= Miles Kirkpatrick =

American lawyer

Miles W. Kirkpatrick (c. 1919 – May 2, 1998) was an American lawyer, who served as the chairman of the Federal Trade Commission from September 15, 1970 to February 20, 1973. Kirkpatrick is credited with the re-organisation and dramatic improvements in the functioning of FTC.

==Early life==

Kirkpatrick is a native of Easton, Pennsylvania. He graduated from Princeton University and University of Pennsylvania Law School. While studying in Princeton, he majored in philosophy. Later, he participated in the United States Army Air Corps in World War II, but was discharged for medical reasons in 1944.

==Career==

Kirkpatrick became a partner in the Philadelphia law firm Morgan, Lewis & Brockius in 1955 and gained prominence as an antitrust specialist. He headed the antitrust section of America's bar association from 1968 to 1969. In 1969, at the request of president Richard Nixon, he led a bar association commission to look into the FTC. The commission concluded that many high-level employees were do-nothings and incompetent, while FTC was pursuing interest in trivial matters.

Nixon was impressed by Kirkpatrick and appointed Caspar Weinberger as the chairman of FTC. In 1970, Nixon appointed Miles as the chairman of FTC, while his predecessor Kirkpatrick was appointed the head of office management and budget.

Under Kirkpatrick, the commission prodded manufacturers to back up their claims of advertised safety, performance and therapeutic value. It told Coca-Cola to stop contending that one of their drinks was abundant in vitamin C. The commission also instructed the anti-freeze Zerex to warn that it could damage automative cooling systems.

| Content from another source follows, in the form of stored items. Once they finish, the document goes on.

-- ==== Sys2Proof/Machine/Looms.lean ====
section
/-!
DEFINITION. Commands of looms: load, reset, pause and resume; calls from admission to start; chained calls (R235 to R252).
-/
namespace Sys2Proof.Machine
open Sys2Proof

/-! ### Commands (R237, R238) -/

/-- A write of `STN_LOOM_CMD`. -/
def State.loomCmd (s : State) (w : Writer) (f : State → State) : State :=
  s.regWrite w .STN_LOOM_CMD 0 (fun s => (f s).respond .ok)

/-- LOOM_LOAD (R237): the loom unit starts to read the draft image. -/
def execLoomLoad (w : Writer) (n : Loom) (s : State) : Res :=
  .next (s.loomCmd w (fun s =>
    let n := n.val
    if s.loomState n ≠ 0 then s.loomErr n .accessDenied
    else if !s.loadAllowed n then (s.setLoomState n 6).loomErr n .accessDenied
    else
      let x : Load := { serial := s.lm.serial, loom := n }
      let s := (s.setLm { s.lm with serial := x.serial + 1, loads := s.lm.loads ++ [x] }).setLoomState n 1 |>.loomErr n .ok
      (s.loadReads x [(0, .read, s.regVal .STN_LOOM_IMG 0 n, 64)]).settle))

/-- LOOM_LOAD_END (R237 steps 3 and 4). -/
def execLoomLoadEnd (n : Loom) (s : State) : Res :=
  .next (let n := n.val
    if s.loomState n = 1 ∧ !(s.loom n).resetting ∧ !s.lm.loads.any (fun x => x.loom == n) then
      let key := BitVec.ofNat 64 (s.regVal .STN_LOOM_KEY 0 n)
      let s := (s.loom n).sites.foldl (fun s k => (s.updStn k (fun t => { t with key := key, loadAt := s.now })).setSiteState k 3) s
      let s := (List.range (s.fld F.STN_LOOM_CTL_SEQN 0 n)).foldl (fun s i => s.setSlot n i {}) s
      (s.setLoomState n 2).settle
    else s)

/-- LOOM_RESET (R238): accepted in any state but EMPTY. -/
def execLoomReset (w : Writer) (n : Loom) (s : State) : Res :=
  .next (s.loomCmd w (fun s =>
    if s.loomState n.val = 0 then s.loomErr n.val .accessDenied else ((s.loomErr n.val .ok).resetLoom n.val).settleLooms))

/-- LOOM_PAUSE (R238): accepted in ACTIVE and DEGRADED. -/
def execLoomPause (w : Writer) (n : Loom) (s : State) : Res :=
  .next (s.loomCmd w (fun s =>
    let n := n.val
    if s.loomState n = 2 ∨ s.loomState n = 5 then
      ((s.loomErr n .ok).updLoom n (fun l => { l with byCmd := true })).pauseLoom n
    else s.loomErr n .accessDenied))

/-- LOOM_RESUME (R238): a loom that PAUSE paused; a mend of its set that is not over keeps it paused. -/
def execLoomResume (w : Writer) (n : Loom) (s : State) : Res :=
  .next (s.loomCmd w (fun s =>
    let n := n.val
    if (s.loomState n = 3 ∨ s.loomState n = 4) ∧ (s.loom n).byCmd then
      let s := (s.loomErr n .ok).updLoom n (fun l => { l with byCmd := false })
      if s.mending n then s else s.resumeLoom n
    else s.loomErr n .accessDenied))

/-! ### Calls (R244, R245) -/

/-- The call a packet asks for (Table 9-4). DRAFT and PCSEL come from its entry point. -/
def State.callFrom (s : State) (bs : List (BitVec 8)) : Call :=
  let w (i : Nat) : Nat := wordAt bs (8 * i)
  let loom := bits (w 0) 24 6
  let entry := bits (w 0) 30 4
  let e := (s.loom loom).entries.getD entry 0
  { loom := loom, entry := entry, tag := bits (w 0) 0 16, ch := bits (w 0) 16 3, arg := w 1, rmode := bits (w 2) 0 2
    failv := (w 2).testBit 2, repEp := bits (w 2) 4 20, failEp := bits (w 2) 24 20, jid := bits (w 3) 0 32
    slots := if (w 0).testBit 34 then w 4 + w 5 * 2 ^ 64 + w 6 * 2 ^ 128 + w 7 * 2 ^ 192 else 0
    draft := bits e 1 4, pcsel := bits e 5 2 }

/-- Admission of a call in context `c`, but for its channel (Table 9-5): the status of the first check it fails. -/
def State.callCheck (s : State) (c : Option Nat) (bs : List (BitVec 8)) : Status :=
  let w (i : Nat) : Nat := wordAt bs (8 * i)
  let x := s.callFrom bs
  let e := (s.loom x.loom).entries.getD x.entry 0
  if x.rmode = 3 || !onlyBits (w 0) (0x7FFFF + 0x7FF * 2 ^ 24) || !onlyBits (w 2) (2 ^ 44 - 1 - 8) || !onlyBits (w 3) (2 ^ 32 - 1) then .accessDenied
  else if s.loomState x.loom = 0 || c ≠ some (s.loomCtx x.loom) then .accessDenied
  else if !(2 ≤ s.loomState x.loom && s.loomState x.loom ≤ 5) || (s.loom x.loom).resetting then .accessDenied
  else if !(e.testBit 0 && (!e.testBit 7 || (w 0).testBit 34)) then .accessDenied
  else if !(slotsOf x.slots).all (fun i => i < s.fld F.STN_LOOM_CTL_SEQN 0 x.loom && (smGet {} (s.loom x.loom).slots i).st ≠ 1) then .accessDenied
  else match (s.loom x.loom).drafts[x.draft]? with
    | none => .accessDenied
    | some d => if d.lost || 16 ≤ d.queue.length || s.closed d.q then .busy else .ok

/-- An admitted call: its slots are IN_CALL, and it joins its draft's queue (R245). -/
def State.admitCall (s : State) (x : Call) : State :=
  let s := (slotsOf x.slots).foldl (fun s i =>
    let y := smGet {} (s.loom x.loom).slots i
    s.setSlot x.loom i { y with st := 1, draft := x.draft, tag := x.tag }) s
  (s.updDraft x.loom x.draft (fun d => { d with queue := d.queue ++ [x] })).count F.STN_LOOM_CNT_ADMIT 1 0 x.loom

/-- Counts a call refused at admission. -/
def State.refuseCall (s : State) (bs : List (BitVec 8)) : State := s.count F.STN_LOOM_CNT_REFUSE 1 0 (s.callFrom bs).loom

/-- A call from a port: admitted or refused in channel order; every BUSY refusal starts the refusal rule of R68. -/
def State.portCall (s : State) (p : Nat) (k : Packet) : State :=
  match s.ctxOf p k.srcN with
  | none => ((s.countDeny (arrQuarter p)).refuseCall k.payload).refuse p k .accessDenied
  | some c =>
    let (v, s) := s.police c k.cost
    let r := portReq c p k .call [] (v == .mark)
    let ch := r.chan
    let st := s.callCheck (some c) k.payload
    let full := 256 ≤ s.chanCount ch || 4096 ≤ s.portCount ch.eng
    if v = .drop then ((s.refuseCall k.payload).admitReq r true).settle
    else if st = .accessDenied then ((s.refuseCall k.payload).addReq { r with fixed := some .accessDenied }).settle
    else if s.refusing ch || full || st = .busy then ((s.refuseCall k.payload).admitReq r false (st == .busy)).settle
    else if s.ord.reqs.any (fun y => y.chan == ch && y.tag == r.tag) then ((s.refuseCall k.payload).admitReq r false).settle
    else ((s.admitCall (s.callFrom k.payload)).admitReq { r with fixed := some .ok } false).settle

/-- A chained call that travels through the hub without a port: its sender is the loom of the chain, or for any other packet the loom whose EP is its
source (R245, R248). -/
def State.localCall (s : State) (k : Packet) : State :=
  let chain := s.lm.chains.find? (fun x => match x.sent with
      | some q => q.tag == k.tag && q.ch == k.ch && q.src == k.src && q.dst == k.dst
      | none => false)
  let own := match chain with
    | some x => some x.call.loom
    | none => (List.range 64).find? (fun n => s.loomLive n && s.loomEp n == k.srcN)
  let st := s.callCheck (own.map s.loomCtx) k.payload
  let s := if st = .ok then s.admitCall (s.callFrom k.payload) else s.refuseCall k.payload
  match chain with
  | some x => if st = .ok then s.setLm { s.lm with chains := s.lm.chains.erase x } else s.chainFails x st
  | none => s

/-- CALL (R245). -/
def execCall (p : Arr) (k : Packet) (s : State) : Res :=
  .next (s.onArrival p.val 0x08 k (fun s => if p.val = 15 then s.localCall k else s.portCall p.val k))

/-- The local copy of an MCALL: admission counts it at once (R297, R245). -/
def State.mcallHere (p : Nat) (k : Packet) (s : State) (r : Report) : Report × State :=
  match s.ctxOf p k.srcN with
  | none => ({ r with refused := r.refused + 1 }, s.countDeny (arrQuarter p))
  | some c =>
    if s.callCheck (some c) k.payload = .ok then ({ r with delivered := r.delivered + 1 }, s.admitCall (s.callFrom k.payload))
    else ({ r with refused := r.refused + 1 }, s.refuseCall k.payload)

/-- MCALL (R296, R297). -/
def execMcall (p : Port) (k : Packet) (s : State) : Res :=
  .next (s.onArrival p.val 0x61 k (fun s => s.multicast p.val k (State.mcallHere p.val k)))

/-- CALL_START (R246): the draft's first queued call starts in every station whose entry pc is not 0xFFFF. -/
def execCallStart (n : Loom) (d : Fin 16) (s : State) : Res :=
  .next (let n := n.val
    let d := d.val
    let l := s.loom n
    match l.drafts[d]? with
    | none => s
    | some x =>
      match x.queue with
      | [] => s
      | c :: rest =>
        if (s.loomState n = 2 ∨ s.loomState n = 5) ∧ x.run.isNone ∧ !x.lost ∧ !l.resetting then
          let es := l.stns.filter (fun e => e.draft == d && e.pcs.getD c.pcsel 0 != 65535 && s.siteState e.site == 3)
          let c : Call := { c with start := s.now, wait := es.map (·.site) }
          let s := s.ungate x.q
          let s := (s.updDraft n d (fun x => { x with run := some c, queue := rest })).setRun n d true
          let s := es.foldl (fun s e => s.updStn e.site (fun t =>
            { t with entry := c.entry, arg := BitVec.ofNat 64 c.arg, pc := e.pcs.getD c.pcsel 0, run := true, blocked := false })) s
          if es.isEmpty then s.endOk n d c else s
        else s)

/-- CHAINED_CALL_SEND (R248): the image is here; it goes as a call packet with word 1 replaced by A. A read that failed, or a packet without
a path, falls back to the completion message. -/
def execChainedCallSend (n : Loom) (s : State) : Res :=
  .next (match s.lm.chains.find? (fun x => x.call.loom == n.val && x.sent.isNone && s.ord.done.any (fun d => d.dest == .chain x.serial)) with
    | none => s
    | some x =>
      match s.ord.done.find? (fun d => d.dest == .chain x.serial) with
      | none => s
      | some d =>
        let s := s.setOrd { s.ord with done := s.ord.done.erase d }
        if d.out.status ≠ .ok then s.chainFails x (if d.out.status = .partialFail then d.out.worst else d.out.status)
        else
          let bs := sliceBytes d.data 0 8 ++ toBytes 8 x.a ++ sliceBytes d.data 16 48
          let w0 := wordAt bs 0
          let k : Packet := { dst := BitVec.ofNat 20 x.call.repEp, src := BitVec.ofNat 20 (s.loomEp n.val), typ := 0x08, vc := 4, inl := 1
                              tag := BitVec.ofNat 16 w0, ch := BitVec.ofNat 3 (bits w0 16 3), len := 64, last := true, payload := bs }
          let y : Chain := { x with sent := some k, port := match s.verdict s.epoch k.dstN with | .port p => some p | _ => none }
          let s := s.setLm { s.lm with chains := s.lm.chains.map (fun z => if z = x then y else z) }
          let (v, s) := s.originate (some (s.loomCtx n.val)) k
          match v with
          | .port _ => s
          | .here => s
          | _ => s.chainFails y .noRoute)

end Sys2Proof.Machine
end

He resigned early in 1973 to pursue a legal career. It was presumed that Nixon nudged him out of office, although his son confirmed that it was voluntary, as Kirkpatrick thought "he had accomplished all he could."

Kirkpatrick retired from his law firm in 1985. After retirement, he was active in community affairs and was a board of members of Solesbury School.

==Personal life, death, and legacy==

Miles was married to Anne Skerrett for 53 years. Together they had one son, two daughters and eight grandchildren.

Kirkpatrick died at his home in Strafford, Pennsylvania on May 2, 1998 at the age of 79. Following his death, the FTC established the Miles W. Kirkpatrick Award, awarded to individuals who have made "lasting and significant contributions to the FTC".